PNGFA Forest Inventory Process

The forest inventory forms the foundation of forest planning and forest policy. The early designs of forest inventory in PNG was focused on timber production and were project based.Below are some of the basic Inventory practices done in timber resource assessments in the country.

  1. Planning

All the potential timber areas have already been identified and are contained in the National Forest Plan and the Provincial Forest Plans. In this strategic planning stage, the Forest Resource Inventory Mapping System (FRIMS) is consulted. FRIMS provide consistent set of geographical information on the type and extent of forest resource and its current use by the forest industry. FRIMS consist of four types of data; logging concession information, constraints and land use, forest base/cover maps and base/topography. From this data, PNGFA can generate information such as boundaries, maps, forest types, inundated areas, etc.  This information is then transferred on to appropriate map scale for laying of strip lines for sampling in the area of interest for purposes of forest inventory.

  1. Reconnaissance

Reconnaissance generally is a survey of quality. It answers the question of whether it is worthwhile carrying more detailed forest surveys. Such a survey may be made either by examining aerial photographs/satellite imageries of the area; by walking through the area; or by establishing few plots in the area. Reconnaissance is conducted as an overall familiarization tour of the timber area. From this overall view the survey starting points and the general direction of survey lines are planned. Once the starting points are identified suitable landing sites are identified where field parties and cargo can be dropped off. The resource owners are also informed at this point of the inventory work that is planned to be executed in the area.

  1. Resource survey

This is the actual first level of survey that estimates the quantity of timber resource. This includes timber volume and species composition. Such surveys are made so that decisions can be made on whether the timber resource is viable or not for further development in terms of establishing a timber industry.

  1. Field Procedures

All forest inventories carried out so far are based on a systematic continuous line plot design, is most appropriate for inventory of tropical forest. A cross-section of the different forest types is also captured in the sampling. The information recorded in field sampling are Tree Enumeration, Tree Species, Diameter, Tree Height and other plot attributes. All is recorded in field books.

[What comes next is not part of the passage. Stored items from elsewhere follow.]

theorem withHeaderLength_eq {b : Byte} (hb : s.ibuf.read a = some b) (hle : hl b ≤ s.n) :
    withHeaderLength s a hl k = k s.n (hl b) := by
  rw [withHeaderLength, withMinInput_eq hfit hmin, readIbuf_one hb, cmd_ok_bind, byteAt_cons_zero, ensure_pos hle,
    cmd_ok_bind]

end

/-- Settles O43: IP4.CHK reads the header length first, and then checks the header's bytes alone. -/
theorem ip4ChkComparesTheHeaderChecksum : Obligations.Ip4ChkComparesTheHeaderChecksum := by
  refine ⟨decode_encode .ip4Chk, fun s => ?_⟩
  have he : exec .ip4Chk s = finish s (withHeaderLength s 0 hl4 fun _ hl => checkBytes s hl inet 10) := exec_ip4Chk s
  refine ⟨withMinInput_fails_of_ilen he, withMinInput_fails_of_short he,
    fun hfit hmin => withHeaderLength_faults hfit hmin he, fun b0 hl hfit hmin hb hhl => ?_⟩
  rw [← hl4_eq_mask] at hhl
  subst hhl
  refine ⟨withHeaderLength_fails_of_short hfit hmin he hb,
    fun hle => checkBytes_faults he (withHeaderLength_eq hfit hmin hb hle), fun a stored z c hle ha hs hlen hold hc => ?_⟩
  rw [hc]
  exact checkBytes_completes he (withHeaderLength_eq hfit hmin hb hle) ha hs hlen hold

end Sys2Proof.Machine
end

section
/-! PROOFS. What an ENC made gives back its fields and its variable bytes: IPv6, TCP, UDP, TLS, DNS and IPv4 (95_test_vectors.md
P1). -/

namespace Sys2Proof.Machine

/-! ### What the ENC commands of fixed header length made -/

/-- The fields of a TLS record header (45_tls_dns.md R211, R212). -/
def tlsFields : Layout := [(0, 1), (1, 2), (2, 2)]

/-- The fields of a DNS header (45_tls_dns.md R215, R216). -/
def dnsFields : Layout := [(0, 2), (1, 2), (2, 2), (3, 2), (4, 2), (5, 2)]

/-- The pseudocode of an ENC that checks the length of its output, with `m` bytes in front of the data, before it reads its whole
input. -/
def encodeSized (s : State) (m : Nat) (out : Nat → Bytes → Bytes) (ws : Nat → Bytes → List (Fin 16 × Word)) : Cmd State :=
  checkIlen s >>= fun n => ensure (m + n ≤ s.bufBytes) .badArg >>= fun _ => readIbuf s 0 n >>= fun d =>
    emit s (out n d) >>= fun t => pure (t.setFs (ws n d))

section
variable {s t : State}

/-- What such an ENC answers: its input is written, and its output fits. -/
theorem encodeInput_inv {u : State} {out : Nat → Bytes → Bytes} {ws : Nat → Bytes → List (Fin 16 × Word)}
    (hbuf : Config.legalBufBytes s.bufBytes) (hu : encodeInput s out ws = .ok u)
    (hd : ∀ n d, ((ws n d).map Prod.fst).Nodup) :
    ∃ d, InputIs s d ∧ Encoded s (u.complete .ok) (out d.length d) (ws d.length d) := by
  obtain ⟨n, hn, hu⟩ := cmd_bind_ok hu
  obtain ⟨d, hread, hu⟩ := cmd_bind_ok hu
  obtain ⟨rfl, hin⟩ := input_inv hn hread
  exact ⟨d, hin, encoded_of_emit hbuf hu rfl rfl (hd _ d)⟩

/-- Behind its check of the length, it is the ENC whose data is the whole input. -/
theorem encodeInput_of_encodeSized {u : State} {m : Nat} {out : Nat → Bytes → Bytes}
    {ws : Nat → Bytes → List (Fin 16 × Word)} (hu : encodeSized s m out ws = .ok u) : encodeInput s out ws = .ok u := by
  obtain ⟨n, hn, hu⟩ := cmd_bind_ok hu
  obtain ⟨_, -, hu⟩ := cmd_bind_ok hu
  rwa [encodeInput, hn, cmd_ok_bind]

theorem encodeInput_encoded {i : Instr} {out : Nat → Bytes → Bytes} {ws : Nat → Bytes → List (Fin 16 × Word)}
    (he : exec i s = finish s (encodeInput s out ws)) (hd : ∀ n d, ((ws n d).map Prod.fst).Nodup) (h : EncodesOk i s t) :
    ∃ d, InputIs s d ∧ Encoded s t (out d.length d) (ws d.length d) := by
  obtain ⟨u, hu, rfl⟩ := h.answers he
  exact encodeInput_inv h.legal hu hd

theorem encodeSized_encoded {i : Instr} {m : Nat} {out : Nat → Bytes → Bytes} {ws : Nat → Bytes → List (Fin 16 × Word)}
    (he : exec i s = finish s (encodeSized s m out ws)) (hd : ∀ n d, ((ws n d).map Prod.fst).Nodup)
    (h : EncodesOk i s t) : ∃ d, InputIs s d ∧ Encoded s t (out d.length d) (ws d.length d) := by
  obtain ⟨u, hu, rfl⟩ := h.answers he
  exact encodeInput_inv h.legal (encodeInput_of_encodeSized hu) hd

theorem exec_tlsEnc (s : State) : exec .tlsEnc s =
    finish s (encodeSized s 5 (fun n d => s.beF 1 0 ++ [0x03, 0x03] ++ be 2 n ++ d)
      fun n _ => [(1, 0x0303), (2, BitVec.ofNat 32 n)] ++ dataSlice 0 n) := rfl

/-- The bytes of a DNS header, one field behind the other. -/
theorem fieldBytes_dnsFields (s : State) : fieldBytes s dnsFields =
    s.beF 2 0 ++ s.beF 2 1 ++ s.beF 2 2 ++ s.beF 2 3 ++ s.beF 2 4 ++ s.beF 2 5 := by
  simp [fieldBytes, dnsFields]

theorem exec_dnsEnc (s : State) : exec .dnsEnc s =
    finish s (encodeSized s 12 (fun _ d => fieldBytes s dnsFields ++ d) fun n _ => dataSlice 0 n) := by
  rw [fieldBytes_dnsFields]
  rfl

theorem exec_tlsDec (s : State) : exec .tlsDec s =
    finish s (decodeHeader s tlsFields fun n => dataSlice (layoutSize tlsFields) (n - layoutSize tlsFields)) := rfl

theorem exec_dnsDec (s : State) : exec .dnsDec s =
    finish s (decodeHeader s dnsFields fun n => dataSlice (layoutSize dnsFields) (n - layoutSize dnsFields)) := rfl

/-! ### IPv6, UDP, TLS and DNS give back their fields and their data -/

/-- A value in a field register is copied as it is, up to the field's bytes. -/
theorem beF_of_ofNat {n v : Nat} {k : Fin 16} (hn : n ≤ 4) (h : t.freg k = BitVec.ofNat 32 v) : t.beF n k = be n v := by
  rw [State.beF, h, BitVec.toNat_ofNat]
  exact be_mod hn v

/-- An ENC that copies its header from registers it leaves, and a DEC of that header. -/
theorem givesBack_of_copied {dec : Instr} {fs : Layout} {d : Bytes}
    (he : ∀ u, exec dec u = finish u (decodeHeader u fs fun n => dataSlice (layoutSize fs) (n - layoutSize fs)))
    (hd : (fs.map Prod.fst ++ [12, 13]).Nodup) (hsize : layoutSize fs < 2 ^ 32) (hin : InputIs s d)
    (henc : Encoded s t (fieldBytes s fs ++ d) (dataSlice 0 d.length)) : GivesBack dec (fieldWidths fs) [(13, 12)] t := by
  have hkeep : ∀ p ∈ fs, t.freg p.1 = s.freg p.1 := by
    intro p hp
    have hnew := (List.nodup_append.1 hd).2.2 p.1 (List.mem_map.2 ⟨p, hp, rfl⟩)
    have h12 : (p.1 == 12) = false := beq_false_of_ne (hnew 12 (by simp))
    have h13 : (p.1 == 13) = false := beq_false_of_ne (hnew 13 (by simp))
    rw [henc.freg, dataSlice, List.lookup_cons, h12, List.lookup_cons, h13]
    rfl
  rw [← fieldBytes_congr hkeep] at henc
  exact givesBack_of_decodeHeader he hd hsize hin henc (henc.freg 12) (henc.freg 13)

theorem ip6Enc_givesBack (h : EncodesOk .ip6Enc s t) : GivesBack .ip6Dec (fieldWidths ip6Fields) [(13, 12)] t := by
  obtain ⟨d, hin, henc⟩ := encodeInput_encoded (exec_ip6Enc s) (by simp [dataSlice]) h
  exact givesBack_of_copied exec_ip6Dec (by decide) (by decide) hin henc

theorem dnsEnc_givesBack (h : EncodesOk .dnsEnc s t) : GivesBack .dnsDec (fieldWidths dnsFields) [(13, 12)] t := by
  obtain ⟨d, hin, henc⟩ := encodeSized_encoded (exec_dnsEnc s) (by simp [dataSlice]) h
  exact givesBack_of_copied exec_dnsDec (by decide) (by decide) hin henc

/-- The version and the length that TLS.ENC writes are in F1 and F2 afterwards (45_tls_dns.md R211). -/
theorem tlsEnc_givesBack (h : EncodesOk .tlsEnc s t) : GivesBack .tlsDec (fieldWidths tlsFields) [(13, 12)] t := by
  obtain ⟨d, hin, henc⟩ := encodeSized_encoded (exec_tlsEnc s) (by simp [dataSlice]) h
  have hout : s.beF 1 0 ++ [0x03, 0x03] ++ be 2 d.length ++ d = fieldBytes t tlsFields ++ d := by
    have htype : t.beF 1 0 = s.beF 1 0 := beF_congr (henc.freg 0) 1
    have hversion : t.beF 2 1 = [0x03, 0x03] := beF_of_ofNat (by decide) (henc.freg 1)
    have hlength : t.beF 2 2 = be 2 d.length := beF_of_ofNat (by decide) (henc.freg 2)
    simp [fieldBytes, tlsFields, htype, hversion, hlength]
  rw [hout] at henc
  exact givesBack_of_decodeHeader exec_tlsDec (by decide) (by decide) hin henc (henc.freg 12) (henc.freg 13)

/-- The length and the checksum that UDP.ENC writes are in F2 and F3 afterwards (44_tcp_udp.md R197). -/
theorem udpEnc_givesBack (h : EncodesOk .udpEnc s t) : GivesBack .udpDec (fieldWidths udpFields) [(13, 12)] t := by
  obtain ⟨d, hin, henc⟩ := udpEnc_encoded h
  have hout : withChecksum (addressedSum s 17 (8 + d.length)) (udpHead s d.length) d = fieldBytes t udpFields ++ d := by
    have hsource : t.beF 2 0 = s.beF 2 0 := beF_congr (henc.freg 0) 2
    have hdest : t.beF 2 1 = s.beF 2 1 := beF_congr (henc.freg 1) 2
    have hlength : t.beF 2 2 = be 2 (8 + d.length) := beF_of_ofNat (by decide) (henc.freg 2)
    have hsum := beF_of_half (n := 2) (henc.freg 3)
    simp [fieldBytes, udpFields, hsource, hdest, hlength, hsum, withChecksum, udpHead]
  rw [hout] at henc
  exact givesBack_of_decodeHeader exec_udpDec (by decide) (by decide) hin henc (henc.freg 12) (henc.freg 13)

end

/-! ### A DEC with options gives back the fields and both slices -/

/-- A register that a DEC writes for a slice. -/
theorem Leaves.slice_freg {t u v : State} {fs : Layout} {ws : List (Fin 16 × Word)}
    (hl : Leaves .ok { regs := truncatedFields t fs ++ ws } u v) {k : Fin 16} (h : k ∉ fs.map Prod.fst) :
    v.freg k = (ws.lookup k).getD (u.freg k) := by
  rw [hl.freg, lookup_truncatedFields_of_notMem h]

section
variable {dec : Instr} {fs : Layout} {hl : Bytes → Nat} {len : Bytes → Nat → Nat} {s t u v : State} {opts data : Bytes}

/-- A DEC with options on a packet whose fixed fields are as in `t`. -/
theorem decodeOptions_received (he : exec dec u = finish u (decodeOptions u fs hl len))
    (hd : (fs.map Prod.fst ++ [10, 11, 12, 13]).Nodup) (hsize : layoutSize fs = 20)
    (hhl : hl (fieldBytes t fs) = 20 + opts.length) (hu : Received t u (fieldBytes t fs ++ (opts ++ data))) :
    Completes dec u { regs := truncatedFields t fs ++ (optionsSlice opts.length 20 ++
      dataSlice (20 + opts.length) (len (fieldBytes t fs) (20 + (opts ++ data).length))) } := by
  obtain ⟨hlen, hfit, hold⟩ := hu.input
  have hfields : (fieldBytes t fs).length = 20 := (fieldBytes_length t fs).trans hsize
  have hn : u.n = 20 + (opts ++ data).length := by rw [hlen, List.length_append, hfields]
  have hheader : HeaderIs u (fieldBytes t fs) := ⟨by omega, hfit, IbufHolds_left hold⟩
  have hle : hl (fieldBytes t fs) ≤ u.n := by
    rw [hhl, hn, List.length_append]
    omega
  have hdone := decodeOptions_completes he hd hfields hheader hle
  have hwords : fieldWords (fieldBytes t fs) 0 fs = truncatedFields t fs := fieldWords_fieldBytes t fs []
  rwa [hwords, hhl, Nat.add_sub_cancel_left, hn, List.append_assoc] at hdone

/-- Options that an ENC took from the front of its input. -/
theorem sliceBack_options {n : Nat} (hin : InputIs s (opts ++ data)) (ht : ∀ a, t.ibuf.read a = s.ibuf.read a)
    (h10 : t.freg 10 = BitVec.ofNat 32 opts.length) (h11 : t.freg 11 = 0) (hv : IbufHolds v 20 opts)
    (hregs : ∀ k ∈ [10, 11, 12, 13], v.freg k =
      ((optionsSlice opts.length 20 ++ dataSlice (20 + opts.length) n).lookup k).getD (u.freg k)) :
    SliceBack 10 11 t v := by
  have hlen : (opts ++ data).length < 2 ^ 16 := hin.1 ▸ s.ilen.isLt
  rw [List.length_append] at hlen
  refine sliceBack_of_holds (d := opts) ((hregs 10 (by simp)).trans h10.symm) ?_ (IbufHolds_congr ht ?_) ?_
  · rw [h10, BitVec.toNat_ofNat, Nat.mod_eq_of_lt (by omega)]
  · rw [h11]
    exact IbufHolds_left hin.2.2
  · rw [hregs 11 (by simp)]
    exact hv

/-- Data that an ENC took from behind the options, where the DEC finds its whole length. -/
theorem sliceBack_data (hin : InputIs s (opts ++ data)) (ht : ∀ a, t.ibuf.read a = s.ibuf.read a)
    (h12 : t.freg 12 = BitVec.ofNat 32 opts.length) (h13 : t.freg 13 = BitVec.ofNat 32 data.length)
    (hv : IbufHolds v (20 + opts.length) data) (hregs : ∀ k ∈ [10, 11, 12, 13], v.freg k =
      ((optionsSlice opts.length 20 ++ dataSlice (20 + opts.length) data.length).lookup k).getD (u.freg k)) :
    SliceBack 13 12 t v := by
  have hlen : (opts ++ data).length < 2 ^ 16 := hin.1 ▸ s.ilen.isLt
  rw [List.length_append] at hlen
  refine sliceBack_of_holds (d := data) ((hregs 13 (by simp)).trans h13.symm) ?_ (IbufHolds_congr ht ?_) ?_
  · rw [h13, BitVec.toNat_ofNat, Nat.mod_eq_of_lt (by omega)]
  · rw [h12, BitVec.toNat_ofNat, Nat.mod_eq_of_lt (by omega), ← Nat.zero_add opts.length]
    exact IbufHolds_right hin.2.2
  · have hoff : v.freg 12 = BitVec.ofNat 32 (20 + opts.length) := hregs 12 (by simp)
    rw [hoff, BitVec.toNat_ofNat, Nat.mod_eq_of_lt (by omega)]
    exact hv

/-- A DEC with options on a packet whose ENC took options and data from its input: it gives back the options, and the data where it
finds the whole length of it. -/
theorem givesBack_of_decodeOptions {slices : List (Fin 16 × Fin 16)} {ws : List (Fin 16 × Word)}
    (he : ∀ u, exec dec u = finish u (decodeOptions u fs hl len)) (hd : (fs.map Prod.fst ++ [10, 11, 12, 13]).Nodup)
    (hsize : layoutSize fs = 20) (hhl : hl (fieldBytes t fs) = 20 + opts.length) (hin : InputIs s (opts ++ data))
    (henc : Encoded s t (fieldBytes t fs ++ (opts ++ data)) ws) (h10 : t.freg 10 = BitVec.ofNat 32 opts.length)
    (h11 : t.freg 11 = 0) (h12 : t.freg 12 = BitVec.ofNat 32 opts.length) (h13 : t.freg 13 = BitVec.ofNat 32 data.length)
    (hslices : ∀ len' off, (len', off) ∈ slices → (len' = 10 ∧ off = 11) ∨
      (len' = 13 ∧ off = 12) ∧ len (fieldBytes t fs) (20 + (opts ++ data).length) = data.length) :
    GivesBack dec (fieldWidths fs) slices t := by
  refine givesBack_of_completes henc hd.of_append_left (fun u hu => decodeOptions_received (he u) hd hsize hhl hu)
    fun u v hu hleaves len' off hslice => ?_
  have hregs : ∀ k ∈ [10, 11, 12, 13], v.freg k = _ := fun k hk =>
    hleaves.slice_freg fun hmem => (List.nodup_append.1 hd).2.2 k hmem k hk rfl
  have hbehind : IbufHolds v 20 (opts ++ data) := by
    have hold := IbufHolds_right hu.input.2.2
    rw [fieldBytes_length, hsize, Nat.zero_add] at hold
    exact IbufHolds_congr hleaves.ibuf hold
  obtain ⟨rfl, rfl⟩ | ⟨⟨rfl, rfl⟩, hlen⟩ := hslices len' off hslice
  · exact sliceBack_options hin henc.leaves.ibuf h10 h11 (IbufHolds_left hbehind) hregs
  · rw [hlen] at hregs
    exact sliceBack_data hin henc.leaves.ibuf h12 h13 (IbufHolds_right hbehind) hregs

  1. Data Processing (FIPS)

 All tree information contained in the field books from field survey are processed using Forest Inventory Processing System (FIPS) a computer programme that is used specifically for processing the data. Survey results are produced as printed output in variety of ways by the operator

  1. Survey Report

A report of the assessment is then made highlighting the field work, result of resource survey and recommendation on whether the timber resource in the forest area is adequate to support a viable timber project.